/-- The memory after a write, case by case: one cell stored to, an OAM DMA, or nothing. -/
theorem busWrite_mem (s : State) (x : Word) (v : Byte) :
    (∃ k, ramKey s x = some k ∧ (s.busWrite x v).mem = s.mem.write k v) ∨
    (ramKey s x = none ∧ dmaStarts s x = true ∧ s.busWrite x v = s.dmaTrigger v) ∨
    (ramKey s x = none ∧ dmaStarts s x = false ∧ (s.busWrite x v).mem = s.mem) := by
  have hx : x.toNat < 65536 := x.isLt
  cases hr : ramKey s x with
  | some k => exact .inl ⟨k, rfl, by rw [busWrite_of_ramKey v hr]; rfl⟩
  | none =>
    right
    by_cases hd : dmaStarts s x = true
    · left
      refine ⟨rfl, hd, ?_⟩
      simp only [dmaStarts, Bool.and_eq_true, decide_eq_true_eq] at hd
      obtain ⟨rfl, h0⟩ := hd
      rw [State.busWrite, if_neg (by rw [locked_iff]; omega)]
      rfl
    · right
      refine ⟨rfl, by simpa using hd, ?_⟩
      unfold ramKey at hr
      unfold State.busWrite
      split
      · rfl
      · next hl =>
        rw [locked_iff] at hl
        rw [if_neg hl] at hr
        unfold State.regionWrite
        by_cases h8 : x.toNat < 0x8000
        · rw [if_pos h8, State.cartWrite]; split <;> rfl
        rw [if_neg h8]
        by_cases hA : x.toNat < 0xA000
        · rw [if_pos (by omega)] at hr
          split at hr
          · next hg => rw [if_pos hA, if_pos ((vramGated_iff s).2 hg)]
          · cases hr
        rw [if_neg (by omega)] at hr
        rw [if_neg hA]
        by_cases hC : x.toNat < 0xC000
        · rw [if_pos hC, State.cartWriteSram]; split <;> rfl
        rw [if_neg hC]
        by_cases hE : x.toNat < 0xE000
        · rw [if_pos (by omega)] at hr; cases hr
        rw [if_neg (by omega)] at hr
        rw [if_neg hE]
        by_cases hF : x.toNat < 0xFE00
        · rw [if_pos (by omega)] at hr; cases hr
        rw [if_neg (by omega)] at hr
        rw [if_neg hF]
        by_cases hO : x.toNat < 0xFEA0
        · rw [if_pos (by omega)] at hr
          split at hr
          · next hg => rw [if_pos hO, if_pos ((oamGated_iff s).2 hg)]
          · cases hr
        rw [if_neg (by omega)] at hr
        rw [if_neg hO]
        by_cases hG : x.toNat < 0xFF00
        · rw [if_pos hG]
        rw [if_neg hG]
        by_cases hI : x.toNat < 0xFF80
        · rw [if_pos hI]
          have hst : isStub x.toNat = false ∧ x.toNat ≠ 0xFF00 := by
            constructor
            · apply Bool.eq_false_iff.2
              rw [Ne, isStub_iff]
              intro hc
              rcases hc with hc | hc | hc | hc
              · rw [if_pos (by omega)] at hr; cases hr
              · rw [if_pos (by omega)] at hr; cases hr
              · rw [if_neg (by omega), if_pos (by omega)] at hr; cases hr
              · rw [if_neg (by omega), if_neg (by omega), if_pos (by omega)] at hr; cases hr
            · intro hc
              rw [if_pos (by omega)] at hr; cases hr
          refine ioWrite_mem s _ v hst.1 hst.2 fun h46 => hd ?_
          simp only [dmaStarts, Bool.and_eq_true, decide_eq_true_eq]
          exact ⟨BitVec.eq_of_toNat_eq (by rw [h46]; rfl), by omega⟩
        rw [if_neg hI]
        rw [if_neg (by omega), if_neg (by omega), if_neg (by omega)] at hr
        by_cases hZ : x.toNat < 0xFFFF
        · rw [if_pos (by omega)] at hr; cases hr
        rw [if_neg hZ]

/-- `t` has the registers, flags and control bits of the CPU, the driver's count and the parameters of `s`. -/
def SameCpu (s t : State) : Prop :=
  t = { s with
    requested := t.requested, ie := t.ie, dmaRemaining := t.dmaRemaining
    bootRomEnabled := t.bootRomEnabled, timer := t.timer, ppu := t.ppu, mem := t.mem
    cart := t.cart, freeCtr := t.freeCtr }

theorem dmaTrigger_same (s : State) (v : Byte) : SameCpu s (s.dmaTrigger v) := by
  obtain ⟨m, hm⟩ : ∃ m, s.dmaCopy 160 0 v = { s with mem := m } := ⟨_, dmaCopy_eq 160 0 v s⟩
  unfold State.dmaTrigger
  rw [hm]
  rfl

theorem dmaTrigger_mem (s : State) (v : Byte) : (s.dmaTrigger v).mem = (s.dmaCopy 160 0 v).mem := by
  unfold State.dmaTrigger
  generalize s.dmaCopy 160 0 v = t
  rfl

◆ ◆ ◆

• Aim of the task: Make an exact copy of the whole listing, so that no line is lost.

• Solution to this problem:
/-- The memory after a write, case by case: one cell stored to, an OAM DMA, or nothing. -/
theorem busWrite_mem (s : State) (x : Word) (v : Byte) :
    (∃ k, ramKey s x = some k ∧ (s.busWrite x v).mem = s.mem.write k v) ∨
    (ramKey s x = none ∧ dmaStarts s x = true ∧ s.busWrite x v = s.dmaTrigger v) ∨
    (ramKey s x = none ∧ dmaStarts s x = false ∧ (s.busWrite x v).mem = s.mem) := by
  have hx : x.toNat < 65536 := x.isLt
  cases hr : ramKey s x with
  | some k => exact .inl ⟨k, rfl, by rw [busWrite_of_ramKey v hr]; rfl⟩
  | none =>
    right
    by_cases hd : dmaStarts s x = true
    · left
      refine ⟨rfl, hd, ?_⟩
      simp only [dmaStarts, Bool.and_eq_true, decide_eq_true_eq] at hd
      obtain ⟨rfl, h0⟩ := hd
      rw [State.busWrite, if_neg (by rw [locked_iff]; omega)]
      rfl
    · right
      refine ⟨rfl, by simpa using hd, ?_⟩
      unfold ramKey at hr
      unfold State.busWrite
      split
      · rfl
      · next hl =>
        rw [locked_iff] at hl
        rw [if_neg hl] at hr
        unfold State.regionWrite
        by_cases h8 : x.toNat < 0x8000
        · rw [if_pos h8, State.cartWrite]; split <;> rfl
        rw [if_neg h8]
        by_cases hA : x.toNat < 0xA000
        · rw [if_pos (by omega)] at hr
          split at hr
          · next hg => rw [if_pos hA, if_pos ((vramGated_iff s).2 hg)]
          · cases hr
        rw [if_neg (by omega)] at hr
        rw [if_neg hA]
        by_cases hC : x.toNat < 0xC000
        · rw [if_pos hC, State.cartWriteSram]; split <;> rfl
        rw [if_neg hC]
        by_cases hE : x.toNat < 0xE000
        · rw [if_pos (by omega)] at hr; cases hr
        rw [if_neg (by omega)] at hr
        rw [if_neg hE]
        by_cases hF : x.toNat < 0xFE00
        · rw [if_pos (by omega)] at hr; cases hr
        rw [if_neg (by omega)] at hr
        rw [if_neg hF]
        by_cases hO : x.toNat < 0xFEA0
        · rw [if_pos (by omega)] at hr
          split at hr
          · next hg => rw [if_pos hO, if_pos ((oamGated_iff s).2 hg)]
          · cases hr
        rw [if_neg (by omega)] at hr
        rw [if_neg hO]
        by_cases hG : x.toNat < 0xFF00
        · rw [if_pos hG]
        rw [if_neg hG]
        by_cases hI : x.toNat < 0xFF80
        · rw [if_pos hI]
          have hst : isStub x.toNat = false ∧ x.toNat ≠ 0xFF00 := by
            constructor
            · apply Bool.eq_false_iff.2
              rw [Ne, isStub_iff]
              intro hc
              rcases hc with hc | hc | hc | hc
              · rw [if_pos (by omega)] at hr; cases hr
              · rw [if_pos (by omega)] at hr; cases hr
              · rw [if_neg (by omega), if_pos (by omega)] at hr; cases hr
              · rw [if_neg (by omega), if_neg (by omega), if_pos (by omega)] at hr; cases hr
            · intro hc
              rw [if_pos (by omega)] at hr; cases hr
          refine ioWrite_mem s _ v hst.1 hst.2 fun h46 => hd ?_
          simp only [dmaStarts, Bool.and_eq_true, decide_eq_true_eq]
          exact ⟨BitVec.eq_of_toNat_eq (by rw [h46]; rfl), by omega⟩
        rw [if_neg hI]
        rw [if_neg (by omega), if_neg (by omega), if_neg (by omega)] at hr
        by_cases hZ : x.toNat < 0xFFFF
        · rw [if_pos (by omega)] at hr; cases hr
        rw [if_neg hZ]

/-- `t` has the registers, flags and control bits of the CPU, the driver's count and the parameters of `s`. -/
def SameCpu (s t : State) : Prop :=
  t = { s with
    requested := t.requested, ie := t.ie, dmaRemaining := t.dmaRemaining
    bootRomEnabled := t.bootRomEnabled, timer := t.timer, ppu := t.ppu, mem := t.mem
    cart := t.cart, freeCtr := t.freeCtr }

theorem dmaTrigger_same (s : State) (v : Byte) : SameCpu s (s.dmaTrigger v) := by
  obtain ⟨m, hm⟩ : ∃ m, s.dmaCopy 160 0 v = { s with mem := m } := ⟨_, dmaCopy_eq 160 0 v s⟩
  unfold State.dmaTrigger
  rw [hm]
  rfl

theorem dmaTrigger_mem (s : State) (v : Byte) : (s.dmaTrigger v).mem = (s.dmaCopy 160 0 v).mem := by
  unfold State.dmaTrigger
  generalize s.dmaCopy 160 0 v = t
  rfl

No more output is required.